**** Raw data ****
-- ==== Sys2Proof/Syntax.lean ====
section
/-! DEFINITION. The commands of the block: one constructor of `Instr` per row of the operation and event table, with
the row's operands. Slot operations carry the fields of their slot word as the format tables give them (R118–R132),
so that an ill-formed word can be written and is refused. Event commands carry what the event brings from outside the
modelled state: a time in nanoseconds, a measured value, a received packet or message. -/

namespace Sys2Proof

/-- Where a slot operation stands: its packing index (R113), whether it is the last slot word of its bundle, and the
bundle's length code (R111). -/
structure Hd where
  slot : Nat
  fin : Bool
  len : Nat
deriving DecidableEq, Repr

/-- MA format (R120). -/
structure MAf where
  pred : Nat
  acc : Nat
  va : Nat
  vb : Nat
  vx : Nat
  mod : Nat
deriving DecidableEq, Repr

/-- MR format (R121). -/
structure MRf where
  pred : Nat
  acc : Nat
  vd : Nat
  sel : Nat
  mofs : Nat
  rm : Nat
  tf : Nat
  mod : Nat
deriving DecidableEq, Repr

/-- MC format (R122). -/
structure MCf where
  pred : Nat
  acc : Nat
  exp : Nat
  pd : Nat
deriving DecidableEq, Repr

/-- VR format (R123). -/
structure VRf where
  pred : Nat
  d : Nat
  a : Nat
  b : Nat
  c : Nat
  rm : Nat
  df : Nat
  sf : Nat
  mod : Nat
deriving DecidableEq, Repr

/-- VI format (R124). -/
structure VIf where
  pred : Nat
  d : Nat
  a : Nat
  df : Nat
  sf : Nat
  mod : Nat
  imm : Nat
deriving DecidableEq, Repr

/-- LS format (R125). -/
structure LSf where
  pred : Nat
  dr : Nat
  kb : Nat
  ks : Nat
  am : Nat
  off : Nat
deriving DecidableEq, Repr

/-- CB format (R127). -/
structure CBf where
  sa : Nat
  sb : Nat
  cc : Nat
  tgt : Nat
deriving DecidableEq, Repr

/-- CS format (R128). -/
structure CSf where
  d : Nat
  a : Nat
  b : Nat
  h : Nat
  imm : Nat
deriving DecidableEq, Repr

/-- XE format (R129). -/
structure XEf where
  tok : Nat
  sa : Nat
  sd : Nat
  sl : Nat
  ss : Nat
  bc : Nat
  hid : Nat
  mod : Nat
deriving DecidableEq, Repr

/-- XC format (R130). -/
structure XCf where
  tok : Nat
  sa : Nat
  stk : Nat
  bc : Nat
  ss : Nat
deriving DecidableEq, Repr

/-- NS format (R131). -/
structure NSf where
  tok : Nat
  sa : Nat
  sb : Nat
  strm : Nat
  imm : Nat
deriving DecidableEq, Repr

/-- TT format (R132). -/
structure TTf where
  heat : Nat
  opt : Nat
  imm : Nat
deriving DecidableEq, Repr

namespace Machine

/-- What stands around a received frame's payload (R264, R330, R331, R334): the interface (I0 to I3, 4 the management port), the
RS-FEC codewords that could not be corrected since the frame before, whether the FCS holds, the VLAN ID of its tag, and whether
it carries an IP fragment. -/
structure EthIn where
  i : Nat
  ucw : Nat
  fcs : Bool
  vid : Option Nat
  frag : Bool
deriving DecidableEq, Repr

/-- An interface loses alignment (R328, R331): when, and the codewords that could not be corrected since the last frame. -/
structure LossIn where
  t : Nat
  ucw : Nat
deriving DecidableEq, Repr

/-- A chance to send (R264): when, and whether the check of the data to be sent fails on the way to the frame. -/
structure TxIn where
  t : Nat
  bad : Bool
deriving DecidableEq, Repr

/-- The IP and UDP headers of a transport packet (R335, R336), and the PCP of its tag: destination address, hop limit or TTL, DF,
DSCP, UDP ports and checksum. -/
structure Net where
  dst : BitVec 128
  hop : Nat
  df : Bool
  dscp : Nat
  pcp : Nat
  sport : Nat
  dport : Nat
  sum : Nat
deriving DecidableEq, Repr

/-- Headers not filled in yet. -/
def Net.none : Net := ⟨0, 0, false, 0, 0, 0, 0, 0⟩

/-- A transport packet (R336): header fields, payload, and the headers around it. -/
structure Pkt where
  ver : Nat
  typ : Nat
  flags : Nat
  prio : Nat
  hops : Nat
  opc : Nat
  dstrm : Nat
  sstrm : Nat
  psn : Nat
  msn : Nat
  w0 : Nat
  w1 : Nat
  w2 : Nat
  clim : Nat
  pcrc : Nat
  pay : List Byte
  net : Net
deriving DecidableEq, Repr

/-- Where a register access comes from (R250, R556): the host through the proxy on a stream, the rack manager or
Bellows firmware through the management link, a Bellows core. -/
inductive Path where
  | host
  | rm
  | fw
  | core (i : Nat)
deriving DecidableEq, Repr

/-- A CAN frame on the bus (R536): identifier, format bits, data bytes. `rtr` marks a remote frame (R530). -/
structure CanFrame where
  id : Nat
  ide : Bool
  fdf : Bool
  brs : Bool
  esi : Bool
  rtr : Bool
  dlc : Nat
  data : List Byte
deriving DecidableEq, Repr

/-- A management request (R554): its header fields, but the command code that the row names, and its payload; and what it came
in (R551, R552): whether the frame's FCS and the UDP checksum are right, its tag, whether it is a fragment, the destination
address and the UDP ports. -/
structure Dgram where
  ver : Nat
  flags : Nat
  status : Nat
  seq : Nat
  len : Nat
  rsv : Nat
  crc : Nat
  pay : List Byte
  fcs : Bool
  sum : Bool
  vid : Option Nat
  frag : Bool
  dst : BitVec 128
  sport : Nat
  dport : Nat
deriving DecidableEq, Repr

/-- What has befallen the code unit that patrol reads (R253, R264, R267, R268): the bits of it that have flipped since the last
look, as a mask (data, then check bits, then for HBM the address symbols), the retries the interface made, and whether the
next transit of the unit's data, to it by a write or from it to a Tongs buffer, arrives with a failing check. -/
structure Upset where
  flips : Nat
  rty : Nat
  transit : Bool
deriving DecidableEq, Repr

/-- A self-test of a Hearth's Anvils (R275, R597): when, and which of the 16 fail. -/
structure SelfTest where
  t : Nat
  bad : List Nat
deriving DecidableEq, Repr

/-- What the droop detectors find (R425): the lowest local VCORE in µV, and for how many ns droop is reported. -/
structure DroopIn where
  uv : Nat
  dur : Nat
deriving DecidableEq, Repr

/-- What the sensor inputs give Bellows in one tick (R440–R445): the ten samples of each NTC input in Ω, the pressure
inputs and their supply in mV, the period of the last four pulses of FL0 and FL1 in µs (0: no pulse for 50 ms), the leak
loops in Ω, the die diodes and stack temperatures in 0.01 °C (empty while compute is down), the 1 ms mean of VIN48 input
power in W, and the time between the last two tachometer pulses of F0–F3 in µs (0: none). -/
structure TickIn where
  ntc : List (List Nat)
  press : List Nat
  v5 : Nat
  flow : List Nat
  leak : List Nat
  die : List Int
  stk : List Int
  pmeas : Nat
  tach : List Nat
deriving DecidableEq, Repr

end Machine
****
Everything from the first line of the listing above through the line holding "format (R132). -/" must be retyped exactly; nothing else belongs in the reply.

-- ==== Sys2Proof/Syntax.lean ====
section
/-! DEFINITION. The commands of the block: one constructor of `Instr` per row of the operation and event table, with
the row's operands. Slot operations carry the fields of their slot word as the format tables give them (R118–R132),
so that an ill-formed word can be written and is refused. Event commands carry what the event brings from outside the
modelled state: a time in nanoseconds, a measured value, a received packet or message. -/

namespace Sys2Proof

/-- Where a slot operation stands: its packing index (R113), whether it is the last slot word of its bundle, and the
bundle's length code (R111). -/
structure Hd where
  slot : Nat
  fin : Bool
  len : Nat
deriving DecidableEq, Repr

/-- MA format (R120). -/
structure MAf where
  pred : Nat
  acc : Nat
  va : Nat
  vb : Nat
  vx : Nat
  mod : Nat
deriving DecidableEq, Repr

/-- MR format (R121). -/
structure MRf where
  pred : Nat
  acc : Nat
  vd : Nat
  sel : Nat
  mofs : Nat
  rm : Nat
  tf : Nat
  mod : Nat
deriving DecidableEq, Repr

/-- MC format (R122). -/
structure MCf where
  pred : Nat
  acc : Nat
  exp : Nat
  pd : Nat
deriving DecidableEq, Repr

/-- VR format (R123). -/
structure VRf where
  pred : Nat
  d : Nat
  a : Nat
  b : Nat
  c : Nat
  rm : Nat
  df : Nat
  sf : Nat
  mod : Nat
deriving DecidableEq, Repr

/-- VI format (R124). -/
structure VIf where
  pred : Nat
  d : Nat
  a : Nat
  df : Nat
  sf : Nat
  mod : Nat
  imm : Nat
deriving DecidableEq, Repr

/-- LS format (R125). -/
structure LSf where
  pred : Nat
  dr : Nat
  kb : Nat
  ks : Nat
  am : Nat
  off : Nat
deriving DecidableEq, Repr

/-- CB format (R127). -/
structure CBf where
  sa : Nat
  sb : Nat
  cc : Nat
  tgt : Nat
deriving DecidableEq, Repr

/-- CS format (R128). -/
structure CSf where
  d : Nat
  a : Nat
  b : Nat
  h : Nat
  imm : Nat
deriving DecidableEq, Repr

/-- XE format (R129). -/
structure XEf where
  tok : Nat
  sa : Nat
  sd : Nat
  sl : Nat
  ss : Nat
  bc : Nat
  hid : Nat
  mod : Nat
deriving DecidableEq, Repr

/-- XC format (R130). -/
structure XCf where
  tok : Nat
  sa : Nat
  stk : Nat
  bc : Nat
  ss : Nat
deriving DecidableEq, Repr

/-- NS format (R131). -/
structure NSf where
  tok : Nat
  sa : Nat
  sb : Nat
  strm : Nat
  imm : Nat
deriving DecidableEq, Repr

/-- TT format (R132). -/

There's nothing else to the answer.